*** SUPPLIED DATA ***
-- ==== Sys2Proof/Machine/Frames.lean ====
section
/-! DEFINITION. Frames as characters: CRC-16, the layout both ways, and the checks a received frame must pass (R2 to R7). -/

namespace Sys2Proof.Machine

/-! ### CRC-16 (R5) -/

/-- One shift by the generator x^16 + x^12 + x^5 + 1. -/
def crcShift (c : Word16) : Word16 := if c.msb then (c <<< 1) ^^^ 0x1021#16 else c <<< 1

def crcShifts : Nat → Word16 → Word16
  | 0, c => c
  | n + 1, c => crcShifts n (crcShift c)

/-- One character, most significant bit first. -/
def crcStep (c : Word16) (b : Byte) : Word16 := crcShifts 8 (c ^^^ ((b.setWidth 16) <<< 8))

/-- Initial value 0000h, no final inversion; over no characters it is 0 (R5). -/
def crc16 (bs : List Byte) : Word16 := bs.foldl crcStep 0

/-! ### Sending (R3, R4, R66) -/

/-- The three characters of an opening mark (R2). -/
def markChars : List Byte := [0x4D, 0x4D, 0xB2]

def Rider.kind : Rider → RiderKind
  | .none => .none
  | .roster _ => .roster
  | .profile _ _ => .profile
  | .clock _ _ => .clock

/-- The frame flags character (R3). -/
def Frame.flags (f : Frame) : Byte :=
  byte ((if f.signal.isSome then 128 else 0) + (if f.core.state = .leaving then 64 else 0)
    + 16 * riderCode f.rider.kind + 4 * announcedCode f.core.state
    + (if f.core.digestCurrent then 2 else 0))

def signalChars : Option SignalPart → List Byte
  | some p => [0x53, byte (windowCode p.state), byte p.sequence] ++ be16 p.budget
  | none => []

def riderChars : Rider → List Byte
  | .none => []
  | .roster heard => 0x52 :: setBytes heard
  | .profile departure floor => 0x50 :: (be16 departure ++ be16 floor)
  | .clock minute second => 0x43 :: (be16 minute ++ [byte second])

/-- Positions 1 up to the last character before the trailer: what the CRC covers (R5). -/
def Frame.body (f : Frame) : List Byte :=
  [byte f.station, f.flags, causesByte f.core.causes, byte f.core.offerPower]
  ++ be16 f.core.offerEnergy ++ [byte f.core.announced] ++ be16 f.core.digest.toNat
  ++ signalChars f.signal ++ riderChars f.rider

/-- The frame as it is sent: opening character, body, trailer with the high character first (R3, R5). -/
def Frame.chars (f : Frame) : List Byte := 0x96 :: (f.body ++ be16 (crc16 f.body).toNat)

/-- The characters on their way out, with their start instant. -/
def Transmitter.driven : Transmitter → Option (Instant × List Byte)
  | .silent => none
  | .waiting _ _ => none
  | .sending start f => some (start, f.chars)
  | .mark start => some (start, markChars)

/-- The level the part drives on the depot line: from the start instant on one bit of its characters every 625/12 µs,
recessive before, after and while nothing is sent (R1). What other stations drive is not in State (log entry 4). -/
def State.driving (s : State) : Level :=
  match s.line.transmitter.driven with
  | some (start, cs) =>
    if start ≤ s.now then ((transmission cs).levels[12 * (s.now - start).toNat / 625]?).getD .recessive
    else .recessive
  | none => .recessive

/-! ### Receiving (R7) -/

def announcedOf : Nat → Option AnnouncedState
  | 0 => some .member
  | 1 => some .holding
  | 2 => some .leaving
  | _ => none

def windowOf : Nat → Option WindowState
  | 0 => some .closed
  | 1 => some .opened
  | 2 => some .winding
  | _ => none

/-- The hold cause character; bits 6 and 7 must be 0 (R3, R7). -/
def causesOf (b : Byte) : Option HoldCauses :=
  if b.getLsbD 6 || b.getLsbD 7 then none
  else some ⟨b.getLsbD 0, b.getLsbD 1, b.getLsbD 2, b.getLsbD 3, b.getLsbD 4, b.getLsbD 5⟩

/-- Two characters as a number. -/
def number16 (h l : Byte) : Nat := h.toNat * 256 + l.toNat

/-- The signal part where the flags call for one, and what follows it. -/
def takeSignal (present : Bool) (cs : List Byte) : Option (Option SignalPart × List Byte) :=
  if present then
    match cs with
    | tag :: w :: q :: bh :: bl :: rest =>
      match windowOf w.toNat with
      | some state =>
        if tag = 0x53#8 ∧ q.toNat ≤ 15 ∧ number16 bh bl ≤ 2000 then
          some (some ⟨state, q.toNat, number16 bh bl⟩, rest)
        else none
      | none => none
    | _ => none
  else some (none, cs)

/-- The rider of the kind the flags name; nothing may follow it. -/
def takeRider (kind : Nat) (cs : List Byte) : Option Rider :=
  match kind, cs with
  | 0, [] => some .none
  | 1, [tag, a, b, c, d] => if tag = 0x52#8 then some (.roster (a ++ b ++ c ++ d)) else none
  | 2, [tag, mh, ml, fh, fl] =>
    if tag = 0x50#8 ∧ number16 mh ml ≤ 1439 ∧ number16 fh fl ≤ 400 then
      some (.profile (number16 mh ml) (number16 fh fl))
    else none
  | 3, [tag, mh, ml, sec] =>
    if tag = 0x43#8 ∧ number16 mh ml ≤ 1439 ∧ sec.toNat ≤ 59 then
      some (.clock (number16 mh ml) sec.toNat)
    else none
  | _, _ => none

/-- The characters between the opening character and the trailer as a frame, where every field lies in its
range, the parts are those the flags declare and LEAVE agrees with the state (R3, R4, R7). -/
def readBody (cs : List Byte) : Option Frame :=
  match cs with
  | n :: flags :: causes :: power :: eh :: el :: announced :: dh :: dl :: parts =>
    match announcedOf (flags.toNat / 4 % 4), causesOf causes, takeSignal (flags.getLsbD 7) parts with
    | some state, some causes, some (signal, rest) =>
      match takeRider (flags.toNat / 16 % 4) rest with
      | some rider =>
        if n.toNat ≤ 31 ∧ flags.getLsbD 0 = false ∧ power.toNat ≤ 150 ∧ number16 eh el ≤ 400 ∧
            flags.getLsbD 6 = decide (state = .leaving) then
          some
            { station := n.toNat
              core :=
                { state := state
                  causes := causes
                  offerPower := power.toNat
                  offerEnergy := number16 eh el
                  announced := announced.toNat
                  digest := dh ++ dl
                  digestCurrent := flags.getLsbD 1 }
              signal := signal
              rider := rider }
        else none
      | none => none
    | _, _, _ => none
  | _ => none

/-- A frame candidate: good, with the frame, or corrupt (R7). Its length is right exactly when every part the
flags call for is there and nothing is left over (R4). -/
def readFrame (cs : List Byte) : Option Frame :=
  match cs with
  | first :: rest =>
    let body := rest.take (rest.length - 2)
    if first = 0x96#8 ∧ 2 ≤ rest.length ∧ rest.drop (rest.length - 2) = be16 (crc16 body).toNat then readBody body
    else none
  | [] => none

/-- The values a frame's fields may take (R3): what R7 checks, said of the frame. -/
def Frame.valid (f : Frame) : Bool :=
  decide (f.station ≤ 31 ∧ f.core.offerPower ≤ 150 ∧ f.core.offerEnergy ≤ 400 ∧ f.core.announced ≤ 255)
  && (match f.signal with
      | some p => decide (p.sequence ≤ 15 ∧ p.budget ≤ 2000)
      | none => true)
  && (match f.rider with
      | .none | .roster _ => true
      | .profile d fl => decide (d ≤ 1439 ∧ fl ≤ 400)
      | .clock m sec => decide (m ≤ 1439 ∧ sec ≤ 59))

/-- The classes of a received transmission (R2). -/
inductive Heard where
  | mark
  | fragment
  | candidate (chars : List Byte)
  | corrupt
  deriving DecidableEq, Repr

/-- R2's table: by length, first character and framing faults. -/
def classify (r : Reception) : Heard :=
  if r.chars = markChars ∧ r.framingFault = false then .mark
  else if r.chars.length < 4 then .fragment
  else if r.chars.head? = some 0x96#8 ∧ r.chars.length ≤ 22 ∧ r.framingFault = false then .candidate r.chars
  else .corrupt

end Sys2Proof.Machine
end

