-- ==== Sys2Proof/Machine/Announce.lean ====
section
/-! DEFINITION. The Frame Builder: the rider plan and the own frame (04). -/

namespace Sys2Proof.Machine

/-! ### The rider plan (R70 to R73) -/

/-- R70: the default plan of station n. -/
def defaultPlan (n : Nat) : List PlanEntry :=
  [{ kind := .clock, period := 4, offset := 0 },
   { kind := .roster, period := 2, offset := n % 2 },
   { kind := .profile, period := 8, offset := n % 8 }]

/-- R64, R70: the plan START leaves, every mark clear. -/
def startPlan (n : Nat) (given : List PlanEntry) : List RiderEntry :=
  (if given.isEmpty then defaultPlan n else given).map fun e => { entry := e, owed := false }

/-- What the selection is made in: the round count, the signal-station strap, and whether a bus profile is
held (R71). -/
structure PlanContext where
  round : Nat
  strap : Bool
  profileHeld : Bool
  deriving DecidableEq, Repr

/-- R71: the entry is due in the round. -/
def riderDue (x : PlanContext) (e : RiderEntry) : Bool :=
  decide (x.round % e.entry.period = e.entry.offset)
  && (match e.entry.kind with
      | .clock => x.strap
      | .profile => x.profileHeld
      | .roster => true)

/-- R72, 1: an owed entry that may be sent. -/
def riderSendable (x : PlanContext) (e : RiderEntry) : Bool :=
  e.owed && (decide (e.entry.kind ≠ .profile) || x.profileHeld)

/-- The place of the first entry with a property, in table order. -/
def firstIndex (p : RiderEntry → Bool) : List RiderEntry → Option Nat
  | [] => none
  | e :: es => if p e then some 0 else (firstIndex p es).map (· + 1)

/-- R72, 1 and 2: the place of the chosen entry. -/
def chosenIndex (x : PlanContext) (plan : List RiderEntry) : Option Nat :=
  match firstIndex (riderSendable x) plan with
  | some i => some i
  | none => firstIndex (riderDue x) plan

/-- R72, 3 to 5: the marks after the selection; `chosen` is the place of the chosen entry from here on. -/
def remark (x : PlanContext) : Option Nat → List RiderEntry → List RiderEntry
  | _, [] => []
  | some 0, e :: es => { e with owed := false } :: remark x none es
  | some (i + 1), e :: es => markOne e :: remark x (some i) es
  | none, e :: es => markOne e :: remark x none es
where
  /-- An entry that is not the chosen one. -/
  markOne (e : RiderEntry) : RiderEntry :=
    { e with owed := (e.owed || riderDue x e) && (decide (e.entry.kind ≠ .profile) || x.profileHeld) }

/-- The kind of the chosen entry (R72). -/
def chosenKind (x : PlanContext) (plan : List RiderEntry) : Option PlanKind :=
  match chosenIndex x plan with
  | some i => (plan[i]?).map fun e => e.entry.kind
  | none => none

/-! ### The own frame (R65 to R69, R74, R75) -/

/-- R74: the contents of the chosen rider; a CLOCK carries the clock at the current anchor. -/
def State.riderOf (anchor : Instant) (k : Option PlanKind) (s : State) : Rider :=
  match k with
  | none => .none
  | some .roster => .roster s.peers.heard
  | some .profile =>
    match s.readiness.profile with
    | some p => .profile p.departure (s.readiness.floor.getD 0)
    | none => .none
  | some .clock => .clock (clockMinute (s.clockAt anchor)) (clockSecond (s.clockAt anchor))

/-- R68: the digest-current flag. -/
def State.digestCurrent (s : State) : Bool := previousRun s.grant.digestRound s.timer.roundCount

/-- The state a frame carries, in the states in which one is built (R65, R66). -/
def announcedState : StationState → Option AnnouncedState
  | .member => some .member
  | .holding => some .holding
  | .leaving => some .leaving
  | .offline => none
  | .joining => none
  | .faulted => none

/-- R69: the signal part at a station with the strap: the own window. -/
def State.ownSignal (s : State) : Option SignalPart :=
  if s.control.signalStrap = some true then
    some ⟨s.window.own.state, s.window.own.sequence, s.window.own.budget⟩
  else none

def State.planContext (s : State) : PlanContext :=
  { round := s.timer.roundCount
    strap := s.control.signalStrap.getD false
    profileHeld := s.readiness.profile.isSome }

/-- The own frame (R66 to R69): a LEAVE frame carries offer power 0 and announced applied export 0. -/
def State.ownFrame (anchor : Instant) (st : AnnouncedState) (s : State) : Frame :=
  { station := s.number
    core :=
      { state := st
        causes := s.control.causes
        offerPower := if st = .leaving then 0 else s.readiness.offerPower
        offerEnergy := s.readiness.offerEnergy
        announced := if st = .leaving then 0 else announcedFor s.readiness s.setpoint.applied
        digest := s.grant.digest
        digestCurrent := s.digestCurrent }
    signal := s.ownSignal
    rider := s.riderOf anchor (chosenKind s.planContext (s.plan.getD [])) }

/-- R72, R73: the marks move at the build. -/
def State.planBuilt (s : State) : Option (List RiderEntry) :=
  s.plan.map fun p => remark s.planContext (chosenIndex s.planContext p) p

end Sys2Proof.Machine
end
*** End of SUPPLIED DATA ***
*** SUPPLIED DATA ***
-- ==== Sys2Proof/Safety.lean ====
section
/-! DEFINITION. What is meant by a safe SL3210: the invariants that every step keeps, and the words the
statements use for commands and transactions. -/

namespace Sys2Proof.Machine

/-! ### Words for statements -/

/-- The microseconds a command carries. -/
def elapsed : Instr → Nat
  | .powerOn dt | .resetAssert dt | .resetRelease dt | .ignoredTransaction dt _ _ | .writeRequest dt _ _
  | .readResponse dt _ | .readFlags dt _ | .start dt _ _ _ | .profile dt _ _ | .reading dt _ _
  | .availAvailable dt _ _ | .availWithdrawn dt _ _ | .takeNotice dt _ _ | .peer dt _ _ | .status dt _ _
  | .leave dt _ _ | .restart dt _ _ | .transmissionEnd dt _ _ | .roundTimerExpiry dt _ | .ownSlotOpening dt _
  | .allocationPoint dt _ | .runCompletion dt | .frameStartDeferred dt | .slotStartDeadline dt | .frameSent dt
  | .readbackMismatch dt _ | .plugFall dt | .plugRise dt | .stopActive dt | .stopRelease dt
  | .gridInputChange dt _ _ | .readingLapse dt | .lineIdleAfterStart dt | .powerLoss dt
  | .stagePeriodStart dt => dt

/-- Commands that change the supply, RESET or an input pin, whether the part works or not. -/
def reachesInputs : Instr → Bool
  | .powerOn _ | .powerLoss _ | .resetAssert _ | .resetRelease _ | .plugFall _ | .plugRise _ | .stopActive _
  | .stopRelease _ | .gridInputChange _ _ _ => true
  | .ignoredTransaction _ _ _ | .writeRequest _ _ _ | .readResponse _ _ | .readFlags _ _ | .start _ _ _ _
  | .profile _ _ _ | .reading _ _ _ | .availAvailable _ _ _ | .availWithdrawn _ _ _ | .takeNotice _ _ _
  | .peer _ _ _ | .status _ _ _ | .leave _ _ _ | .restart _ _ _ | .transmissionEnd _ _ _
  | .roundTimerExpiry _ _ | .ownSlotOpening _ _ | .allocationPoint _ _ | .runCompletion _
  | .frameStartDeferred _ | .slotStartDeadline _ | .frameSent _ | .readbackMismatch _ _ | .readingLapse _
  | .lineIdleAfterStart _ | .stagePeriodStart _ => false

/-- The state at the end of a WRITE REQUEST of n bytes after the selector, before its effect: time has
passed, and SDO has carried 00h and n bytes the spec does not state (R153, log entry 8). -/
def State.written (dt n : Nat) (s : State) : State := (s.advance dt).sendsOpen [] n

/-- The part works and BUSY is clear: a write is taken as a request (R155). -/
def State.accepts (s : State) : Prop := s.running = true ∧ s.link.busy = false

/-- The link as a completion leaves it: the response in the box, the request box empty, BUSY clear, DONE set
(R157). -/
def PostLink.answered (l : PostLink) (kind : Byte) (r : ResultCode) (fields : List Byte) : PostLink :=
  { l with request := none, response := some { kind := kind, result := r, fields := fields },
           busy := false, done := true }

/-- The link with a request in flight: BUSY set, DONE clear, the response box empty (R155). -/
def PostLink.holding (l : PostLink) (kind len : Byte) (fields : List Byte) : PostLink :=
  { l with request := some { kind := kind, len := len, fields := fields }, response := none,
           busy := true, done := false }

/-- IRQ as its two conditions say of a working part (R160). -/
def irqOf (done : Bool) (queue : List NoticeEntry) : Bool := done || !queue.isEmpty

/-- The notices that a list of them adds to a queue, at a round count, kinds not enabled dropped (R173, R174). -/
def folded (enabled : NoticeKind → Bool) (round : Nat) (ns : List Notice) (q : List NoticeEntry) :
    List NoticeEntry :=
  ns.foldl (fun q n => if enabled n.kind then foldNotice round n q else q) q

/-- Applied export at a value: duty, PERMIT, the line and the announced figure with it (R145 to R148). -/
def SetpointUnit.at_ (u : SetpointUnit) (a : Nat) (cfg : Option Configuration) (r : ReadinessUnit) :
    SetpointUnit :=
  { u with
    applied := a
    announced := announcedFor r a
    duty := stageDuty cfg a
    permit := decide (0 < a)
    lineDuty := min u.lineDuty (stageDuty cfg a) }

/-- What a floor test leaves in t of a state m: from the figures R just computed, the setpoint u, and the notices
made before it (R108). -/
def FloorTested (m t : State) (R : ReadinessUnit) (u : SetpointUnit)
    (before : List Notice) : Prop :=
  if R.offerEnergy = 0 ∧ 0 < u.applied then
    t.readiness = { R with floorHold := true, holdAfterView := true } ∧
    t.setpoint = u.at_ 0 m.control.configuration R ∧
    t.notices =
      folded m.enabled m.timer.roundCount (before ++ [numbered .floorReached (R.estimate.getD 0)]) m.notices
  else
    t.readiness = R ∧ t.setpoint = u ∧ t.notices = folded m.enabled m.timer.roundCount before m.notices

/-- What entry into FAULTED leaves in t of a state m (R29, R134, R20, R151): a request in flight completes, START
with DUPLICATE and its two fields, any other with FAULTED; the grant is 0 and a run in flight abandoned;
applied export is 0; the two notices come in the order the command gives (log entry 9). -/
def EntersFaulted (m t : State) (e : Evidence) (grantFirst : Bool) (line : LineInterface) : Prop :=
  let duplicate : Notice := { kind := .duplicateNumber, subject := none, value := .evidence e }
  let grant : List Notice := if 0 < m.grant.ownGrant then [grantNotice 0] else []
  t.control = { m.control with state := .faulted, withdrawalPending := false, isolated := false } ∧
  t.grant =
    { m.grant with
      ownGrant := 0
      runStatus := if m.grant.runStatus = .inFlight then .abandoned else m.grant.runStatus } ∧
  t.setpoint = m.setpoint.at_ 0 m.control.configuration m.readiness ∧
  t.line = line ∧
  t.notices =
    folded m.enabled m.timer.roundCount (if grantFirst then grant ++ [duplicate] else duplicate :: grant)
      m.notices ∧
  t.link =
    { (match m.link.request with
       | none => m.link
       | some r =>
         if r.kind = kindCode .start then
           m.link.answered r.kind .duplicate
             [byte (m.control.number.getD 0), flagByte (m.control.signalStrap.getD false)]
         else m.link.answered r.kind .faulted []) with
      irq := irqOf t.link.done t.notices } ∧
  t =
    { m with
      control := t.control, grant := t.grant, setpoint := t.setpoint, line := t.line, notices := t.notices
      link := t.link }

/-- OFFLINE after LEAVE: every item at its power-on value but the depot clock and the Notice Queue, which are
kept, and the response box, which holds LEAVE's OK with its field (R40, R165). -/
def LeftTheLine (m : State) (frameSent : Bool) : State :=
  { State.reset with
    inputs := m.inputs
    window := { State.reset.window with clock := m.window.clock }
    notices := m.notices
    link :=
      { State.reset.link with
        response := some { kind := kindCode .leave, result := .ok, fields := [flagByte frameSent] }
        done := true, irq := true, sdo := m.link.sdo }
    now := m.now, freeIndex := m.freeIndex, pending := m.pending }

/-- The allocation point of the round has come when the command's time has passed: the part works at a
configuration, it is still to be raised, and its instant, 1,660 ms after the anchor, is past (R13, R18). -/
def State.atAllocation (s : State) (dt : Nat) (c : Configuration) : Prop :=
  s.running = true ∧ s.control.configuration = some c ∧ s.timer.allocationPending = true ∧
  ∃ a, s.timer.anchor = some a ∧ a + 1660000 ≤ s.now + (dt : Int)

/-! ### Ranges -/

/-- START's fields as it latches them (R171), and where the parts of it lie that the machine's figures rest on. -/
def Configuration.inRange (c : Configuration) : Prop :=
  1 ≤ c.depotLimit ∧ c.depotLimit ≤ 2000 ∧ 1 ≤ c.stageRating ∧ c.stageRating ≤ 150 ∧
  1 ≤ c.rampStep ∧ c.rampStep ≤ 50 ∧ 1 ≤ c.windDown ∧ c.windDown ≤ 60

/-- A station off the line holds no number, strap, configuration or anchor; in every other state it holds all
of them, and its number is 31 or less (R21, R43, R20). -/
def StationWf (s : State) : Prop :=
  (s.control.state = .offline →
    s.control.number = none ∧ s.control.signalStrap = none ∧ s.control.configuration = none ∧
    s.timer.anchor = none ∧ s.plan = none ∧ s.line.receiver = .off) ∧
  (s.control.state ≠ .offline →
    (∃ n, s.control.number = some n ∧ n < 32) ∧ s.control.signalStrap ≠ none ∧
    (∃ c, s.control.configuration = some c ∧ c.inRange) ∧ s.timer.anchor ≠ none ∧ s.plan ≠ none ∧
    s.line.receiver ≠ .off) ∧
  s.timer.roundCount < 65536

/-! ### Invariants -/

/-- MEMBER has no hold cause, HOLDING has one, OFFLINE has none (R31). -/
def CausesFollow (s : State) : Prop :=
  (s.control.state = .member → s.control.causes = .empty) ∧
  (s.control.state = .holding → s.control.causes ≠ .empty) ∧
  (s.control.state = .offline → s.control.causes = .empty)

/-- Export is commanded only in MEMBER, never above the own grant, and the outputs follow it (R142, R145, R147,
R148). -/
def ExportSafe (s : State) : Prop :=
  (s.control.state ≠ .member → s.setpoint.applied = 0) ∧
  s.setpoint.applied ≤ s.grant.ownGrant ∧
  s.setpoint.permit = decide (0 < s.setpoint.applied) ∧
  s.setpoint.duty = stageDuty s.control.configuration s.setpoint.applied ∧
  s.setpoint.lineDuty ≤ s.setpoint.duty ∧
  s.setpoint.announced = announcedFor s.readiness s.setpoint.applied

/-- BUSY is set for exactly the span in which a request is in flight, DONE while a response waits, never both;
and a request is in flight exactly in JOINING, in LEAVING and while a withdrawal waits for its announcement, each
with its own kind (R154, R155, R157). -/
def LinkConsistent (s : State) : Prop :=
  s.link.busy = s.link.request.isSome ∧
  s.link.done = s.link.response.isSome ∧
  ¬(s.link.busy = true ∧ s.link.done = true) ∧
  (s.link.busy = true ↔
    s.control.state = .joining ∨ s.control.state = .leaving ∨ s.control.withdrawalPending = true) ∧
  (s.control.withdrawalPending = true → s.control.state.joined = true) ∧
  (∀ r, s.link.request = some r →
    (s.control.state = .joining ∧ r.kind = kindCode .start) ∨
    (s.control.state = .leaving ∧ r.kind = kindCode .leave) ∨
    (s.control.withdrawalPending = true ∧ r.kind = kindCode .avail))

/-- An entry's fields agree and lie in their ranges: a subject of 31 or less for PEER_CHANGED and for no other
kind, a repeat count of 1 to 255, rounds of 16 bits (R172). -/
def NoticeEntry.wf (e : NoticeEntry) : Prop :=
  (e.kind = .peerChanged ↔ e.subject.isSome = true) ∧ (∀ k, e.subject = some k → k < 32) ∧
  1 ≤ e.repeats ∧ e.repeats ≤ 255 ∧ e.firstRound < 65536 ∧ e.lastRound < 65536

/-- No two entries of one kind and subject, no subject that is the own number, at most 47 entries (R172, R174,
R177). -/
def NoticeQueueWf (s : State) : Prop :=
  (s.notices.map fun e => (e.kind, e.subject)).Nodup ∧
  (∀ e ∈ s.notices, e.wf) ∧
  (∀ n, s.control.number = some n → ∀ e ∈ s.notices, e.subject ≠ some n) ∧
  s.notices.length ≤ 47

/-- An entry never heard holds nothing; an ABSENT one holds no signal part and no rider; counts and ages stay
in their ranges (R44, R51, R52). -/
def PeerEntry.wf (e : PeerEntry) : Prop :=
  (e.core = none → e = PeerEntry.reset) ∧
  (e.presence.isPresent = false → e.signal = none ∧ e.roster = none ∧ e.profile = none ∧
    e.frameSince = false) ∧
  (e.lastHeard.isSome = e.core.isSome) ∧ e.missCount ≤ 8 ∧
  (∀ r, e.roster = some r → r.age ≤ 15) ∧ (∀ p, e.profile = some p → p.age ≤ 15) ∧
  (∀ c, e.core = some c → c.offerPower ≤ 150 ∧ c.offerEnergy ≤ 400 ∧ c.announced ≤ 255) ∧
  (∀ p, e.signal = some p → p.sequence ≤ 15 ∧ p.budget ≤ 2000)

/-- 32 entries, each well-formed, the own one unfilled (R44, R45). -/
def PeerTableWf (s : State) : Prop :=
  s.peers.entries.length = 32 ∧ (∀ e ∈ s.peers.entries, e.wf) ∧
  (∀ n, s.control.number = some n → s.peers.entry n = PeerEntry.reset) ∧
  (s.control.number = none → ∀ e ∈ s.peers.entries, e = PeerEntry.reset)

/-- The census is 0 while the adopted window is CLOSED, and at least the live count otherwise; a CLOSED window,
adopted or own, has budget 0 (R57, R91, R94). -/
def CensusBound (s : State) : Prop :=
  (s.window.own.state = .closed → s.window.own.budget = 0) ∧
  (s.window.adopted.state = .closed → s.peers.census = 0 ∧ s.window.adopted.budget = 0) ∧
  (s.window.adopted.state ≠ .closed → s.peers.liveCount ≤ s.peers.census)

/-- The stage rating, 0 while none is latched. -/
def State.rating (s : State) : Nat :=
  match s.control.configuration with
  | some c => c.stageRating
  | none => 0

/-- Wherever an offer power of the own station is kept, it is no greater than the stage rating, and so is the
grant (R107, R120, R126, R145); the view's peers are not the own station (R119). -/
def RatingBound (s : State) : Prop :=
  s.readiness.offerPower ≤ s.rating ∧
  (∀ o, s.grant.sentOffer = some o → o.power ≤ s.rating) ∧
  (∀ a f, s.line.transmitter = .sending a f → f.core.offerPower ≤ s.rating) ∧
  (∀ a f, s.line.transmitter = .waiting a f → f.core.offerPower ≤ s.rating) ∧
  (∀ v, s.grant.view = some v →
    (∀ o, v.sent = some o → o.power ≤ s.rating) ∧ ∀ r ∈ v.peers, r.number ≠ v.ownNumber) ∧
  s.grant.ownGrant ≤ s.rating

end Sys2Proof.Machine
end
*** End of SUPPLIED DATA ***
→ WHAT YOU WILL DO
Among the entries above, locate the lines containing "causes := s.control.causes" and "digestCurrent := s.digestCurrent", and transcribe exactly those two lines and all lines between.

→ RESPONSE AREA
        causes := s.control.causes
        offerPower := if st = .leaving then 0 else s.readiness.offerPower
        offerEnergy := s.readiness.offerEnergy
        announced := if st = .leaving then 0 else announcedFor s.readiness s.setpoint.applied
        digest := s.grant.digest
        digestCurrent := s.digestCurrent }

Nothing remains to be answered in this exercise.